Finding the best broker for day trading

Day trading should be an exciting arena for those to whom money and freedom matter. This can prove to be extremely profitable with its unique undertaking style. Nonetheless, trading in forex or futures does involve substantial risk. However, if you are observant enough, you’ll be able to see through the challenges of trading security in margin accounts. With the right assets and strategies, you can achieve success in this venture. For starters, the right broker is considered one of the best assets in day trading. This article is specifically prepared to guide you on how to choose the  considering your needs. Here’s what you need to know before selecting a broker,

  1. Choosing the type of broker: Depending on the type of broker you choose your overall trading performance can vary immensely. Brokers can be categorized into two types, Dealing Desk and ECN brokers.

A dealing desk broker makes money through the price difference between the bid and the ask, providing liquidity to the clients. If you appreciate fixed spreads a dealing desk broker might be ideal for you.

ECN stands for Electronic Communication Network. Via this technology, this sort of brokers grants you direct access to other market participants. Compared to other options ECN brokers are better for day trading for multiple reasons. Because ECN brokers deal with price quotations from various trading parties they can offer way better spreads. While working with dealing desk brokers has chances of conflict of interest, the operational mode of ECN brokers eliminates such chances. But being one of the market makers, they cannot trade against their clients. At the same time, consider yourself warned, some brokers claim themselves to be ECN brokers despite having the features of dealing desk business model.

  1. Regulation: Having regulatory compliance that governs the activities of any trustworthy broker. An official regulator is tasked to promote and protect the integrity of brokerage operations.
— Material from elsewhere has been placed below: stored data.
-- ==== Sys2Proof/Machine/Detector.lean ====
section
/-! DEFINITION. The commands of the detector (R393 to R407): watching, suspicion, arbitration, fencing, isolation, eviction and
epoch fences. -/
namespace Sys2Proof.Machine
open Sys2Proof

/-! ## Watching (R394, R395, R399, R403) -/

def watchdogFeed (answers : Bool) (s : State) : State :=
  { s with det := { s.det with watchdogFed := answers && s.job.dev != .safe && s.job.dev != .fenced } }

/-- WATCHDOG_FEED (R394). -/
def execWatchdogFeed (answers : Bool) (s : State) : Host.Outcome State Fault Refusal := .next (watchdogFeed answers s)

/-- SUSPICION_TIMEOUT (R395): OD 4000.02 has passed without a HEARTBEAT of the expected peer. -/
def execSuspicionTimeout (p : Port) (s : State) : Host.Outcome State Fault Refusal := .next (s.suspectPort p)

/-- The fabric job ports (R393). -/
def State.fabricJobPorts (s : State) : List Port := (List.finRange 24).filter (fun p => decide (8 ≤ p.val) && s.jobPort p)

/-- A HEARTBEAT arrived within OD 4000.02. -/
def State.portLive (s : State) (p : Port) : Bool :=
  match (s.port p).lastHb with
  | some t => decide ((s.time.now - t) * 1000 ≤ s.det.suspUs.toNat)
  | none => false

/-- OD 4000.11 (R399). -/
def State.livenessWord (s : State) : U64 :=
  let js := s.fabricJobPorts
  field64 (le16 s.job.jt ++ [s.job.dev.code, BitVec.ofNat 8 (js.filter s.portLive).length, BitVec.ofNat 8 js.length] ++
    (le32 s.job.epoch).take 3) 0

def isolationTimeout (s : State) : State :=
  if s.job.dev = .run ∧ s.fabricJobPorts.any (fun p => !s.exempt p) then
    (s.record (ev1 0x4005 unitFault [])).enterFenced
  else s

/-- ISOLATION_TIMEOUT (R403): OD 4000.07 has passed without a HEARTBEAT on any fabric job port that counts. -/
def execIsolationTimeout (s : State) : Host.Outcome State Fault Refusal := .next (isolationTimeout s)

/-- AGENT_SILENCE_TIMEOUT (R404). -/
def execAgentSilenceTimeout (tl : Fin 8) (s : State) : Host.Outcome State Fault Refusal :=
  .next (s.loseAgent ⟨tl.val, by omega⟩)

/-! ## Arbitration (R397, R398) -/

/-- A probe of a position: a read of its liveness word on both planes. -/
def State.probe (pos : U32) (s : State) : State :=
  { s with det := { s.det with probes := bump s.det.probes, planeOut := s.det.planeOut ++ [(pos, 0x4000, 0x11)] } }

def State.suspicion (s : State) (pos : U32) : Option Suspicion := s.det.records.find? (·.pos == pos)
def State.setSuspicion (r : Suspicion) (s : State) : State :=
  { s with det := { s.det with records := s.det.records.map (fun (x : Suspicion) => if x.pos == r.pos then r else x) } }
def State.dropSuspicion (pos : U32) (s : State) : State :=
  { s with det := { s.det with records := s.det.records.filter (fun (x : Suspicion) => x.pos != pos) } }

/-- A SUSPECT at an arbiter: SELF at once, else the record grows and its first probe leaves (R397, R398, R404). -/
def State.arbitrate (src pos : U32) (s : State) : State :=
  if src == pos then s.flagFall pos 3 1
  else
    match s.suspicion pos with
    | some r =>
      if r.watchers.contains src || decide (s.time.now - r.firstAt > s.det.windowMs.toNat) then s
      else s.setSuspicion { r with watchers := r.watchers ++ [src] }
    | none =>
      let r : Suspicion := { pos := pos, watchers := [src], probes := 1, firstAt := s.time.now }
      ({ s with det := { s.det with records := s.det.records ++ [r] } } : State).probe pos

def suspectReceive (pk : Trans) (s : State) : State :=
  let s := s.takePk (.trans pk)
  let src := cnOf pk.src
  let pos := cnOf (pk.a32 4)
  if s.job.dev = .fenced ∨ s.job.dev = .safe then s
  else
    let arb := s.arbiterRole != 0
    let s := if arb then { s with det := { s.det with suspRecv := bump s.det.suspRecv } } else s
    if decide (pk.epoch.toNat < s.job.epoch.toNat) || s.det.fenced.contains src || s.det.fenced.contains pos then s.detRefuse
    else if arb then s.arbitrate src pos
    else s

/-- SUSPECT_RECEIVE (R397, R398, R404, R407). -/
def execSuspectReceive (_port : Port) (pk : Trans) (s : State) : Host.Outcome State Fault Refusal := .next (suspectReceive pk s)

/-- A liveness word that shows the member isolated or elsewhere (R398 row 1). -/
def isolatedWord (jt : U16) (w : U64) : Bool :=
  let l := le64 w
  let st := byteAt l 2
  field16 l 0 != jt || !(st == DevState.opening.code || st == DevState.run.code) ||
  decide (2 * (byteAt l 3).toNat < (byteAt l 4).toNat)

/-- The record of a position that a probe's end meets; SAFE serves no probe (R9). -/
def State.probed (s : State) (pos : U32) : Option Suspicion := if s.job.dev = .safe then none else s.suspicion pos

def probeAnswer (pos : U32) (word : U64) (s : State) : State :=
  match s.probed pos with
  | none => s
  | some r =>
    if isolatedWord s.job.jt word then s.flagFall pos 2 r.watchers.length
    else
      let s := s.dropSuspicion pos
      ({ s with det := { s.det with dismissed := bump s.det.dismissed } }).record (ev3 0x4001 unitFault [])

/-- PROBE_ANSWER (R398): without a record of the position the answer has no effect. -/
def execProbeAnswer (pos : U32) (word : U64) (s : State) : Host.Outcome State Fault Refusal := .next (probeAnswer pos word s)

def probeTimeout (pos : U32) (s : State) : State :=
  match s.probed pos with
  | none => s
  | some r =>
    if r.watchers.length ≥ s.det.quorum.toNat ∨ r.probes ≥ 3 then s.flagFall pos 1 r.watchers.length
    else (s.setSuspicion { r with probes := r.probes + 1 }).probe pos

/-- PROBE_TIMEOUT (R398): neither plane has answered within OD 4000.06. -/
def execProbeTimeout (pos : U32) (s : State) : Host.Outcome State Fault Refusal := .next (probeTimeout pos s)

/-! ## DECLARE (R400 to R402) -/

def declareReceive (pk : Trans) (s : State) : State :=
  let s := s.takePk (.trans pk)
  let pos := cnOf (pk.a32 4)
  let cause := pk.a8 8
  let by_ := cnOf (pk.a32 12)
  if s.job.dev = .fenced ∨ s.job.dev = .safe then s
  else if pk.epoch.toNat < s.job.epoch.toNat then s.detRefuse
  else if pos == s.adopted then s.selfFence
  else if s.det.fenced.contains pos then
    let s := if by_ == s.adopted then s else { s with det := { s.det with dupDeclares := bump s.det.dupDeclares } }
    s.passDeclare pos cause by_
  else ((s.dropSuspicion pos).fencePosition pos cause).passDeclare pos cause by_

/-- DECLARE_RECEIVE (R400 to R402, R407). -/
def execDeclareReceive (_port : Port) (pk : Trans) (s : State) : Host.Outcome State Fault Refusal := .next (declareReceive pk s)

/-! ## Eviction (R405) -/

def evictionAction (pos : U32) (_reason : U32) (key : U16) (s : State) : State :=
  let p := cnOf pos
  if !(s.job.dev == .opening || s.job.dev == .run) || p == s.adopted || !s.isMember p || s.det.fenced.contains p then
    s.detRefuse.record (ev3 0x4008 unitFault [])
  else (s.record (ev3 0x4006 unitFault (le16 key))).flagFall p 4 0

/-- EVICTION_ACTION (R405). -/
def execEvictionAction (pos reason : U32) (key : U16) (s : State) : Host.Outcome State Fault Refusal :=
  .next (evictionAction pos reason key s)

/-! ## Epoch fences (R406, R407) -/

def epochFenceAction (v : U32) (s : State) : State :=
  if s.root == some s.adopted && (s.job.dev == .opening || s.job.dev == .run) && decide (s.job.epoch.toNat < v.toNat) then
    let s := { s with det := { s.det with fenceStatus := 1 } }
    s.installEpoch v s.det.fenced none
  else
    ({ s with det := { s.det with fenceStatus := 4 } }).record (ev3 0x4008 unitFault [])

/-- EPOCH_FENCE_ACTION (R406). -/
def execEpochFenceAction (v : U32) (s : State) : Host.Outcome State Fault Refusal := .next (epochFenceAction v s)

def installList (pk : Trans) : List U32 :=
  (List.range (min (min 256 (pk.a16 8).toNat) (pk.body.length / 4))).map (fun i => cnOf (field32 pk.body (4 * i)))

def epochInstallReceive (pk : Trans) (s : State) : State :=
  let s := s.takePk (.trans pk)
  let e := pk.a32 4
  let src := cnOf pk.src
  if !(s.job.dev == .opening || s.job.dev == .run) then s
  else if e.toNat ≤ s.job.epoch.toNat then
    match s.det.lastInstalled with
    | some t => s.detRefuse.sendFence src 0 5 (leBytes 15 (t.a.toNat / 256)) [] [] t.body
    | none => s.detRefuse
  else if (installList pk).contains s.adopted then s.selfFence
  else s.installEpoch e (installList pk) (some src)

/-- EPOCH_INSTALL_RECEIVE (R406, R407). -/
def execEpochInstallReceive (_port : Port) (pk : Trans) (s : State) : Host.Outcome State Fault Refusal :=
  .next (epochInstallReceive pk s)

def InstallSt.fold (src : U32) (t : Trans) (i : InstallSt) : InstallSt :=
  let own (c : U32) : Bool := i.expect.contains c || i.ready.contains c
  let l := (List.range (min (min 1024 (t.a32 12).toNat) (t.body.length / 4))).map (fun k => cnOf (field32 t.body (4 * k)))
  let miss := l.filter (fun c => !own c)
  { i with
    expect := i.expect.filter (· != src), ready := i.ready ++ [src], missing := i.missing ++ miss
    folded := i.folded + t.a32 8, missCount := i.missCount + (t.a32 12 - BitVec.ofNat 32 (l.length - miss.length)) }

def installedReceive (pk : Trans) (s : State) : State :=
  let s := s.takePk (.trans pk)
  let src := cnOf pk.src
  match s.det.install with
  | none => s
  | some i =>
    if i.expect.contains src && pk.a32 4 == i.epoch then
      ({ s with det := { s.det with install := some (i.fold src pk) } } : State).settleInstall
    else s

/-- INSTALLED_RECEIVE (R406). -/
def execInstalledReceive (_port : Port) (pk : Trans) (s : State) : Host.Outcome State Fault Refusal := .next (installedReceive pk s)

end Sys2Proof.Machine
end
An unregulated day trading broker may use your funds as it pleases, making them turn out to be incompetent and scammers most of the time. On the other hand, with regulated brokers, all sorts of black hat activities are out of question.

All the broker in the US has to be a member of the National Future Association (NFA) and have themselves registered with US Commodity Future Trading Commission (CFTC). While selecting a broker, check their website and the About Us section to be certain of the license and credentials. Don’t forget to take a look at their reputation and operational history and feedback.

  1. Trading Platform: A trading platform is your portal to market, thus making it an integral part of brokerage. For your comfort, you should make sure that the trading platform and trading software is easy to use and responsive. A good platform has essential features with both fundamental and technical analysis tools. Accessing it from different devices should not be complex. Entering and exiting trades must also be effortless since even a fraction of a minute matter in trades.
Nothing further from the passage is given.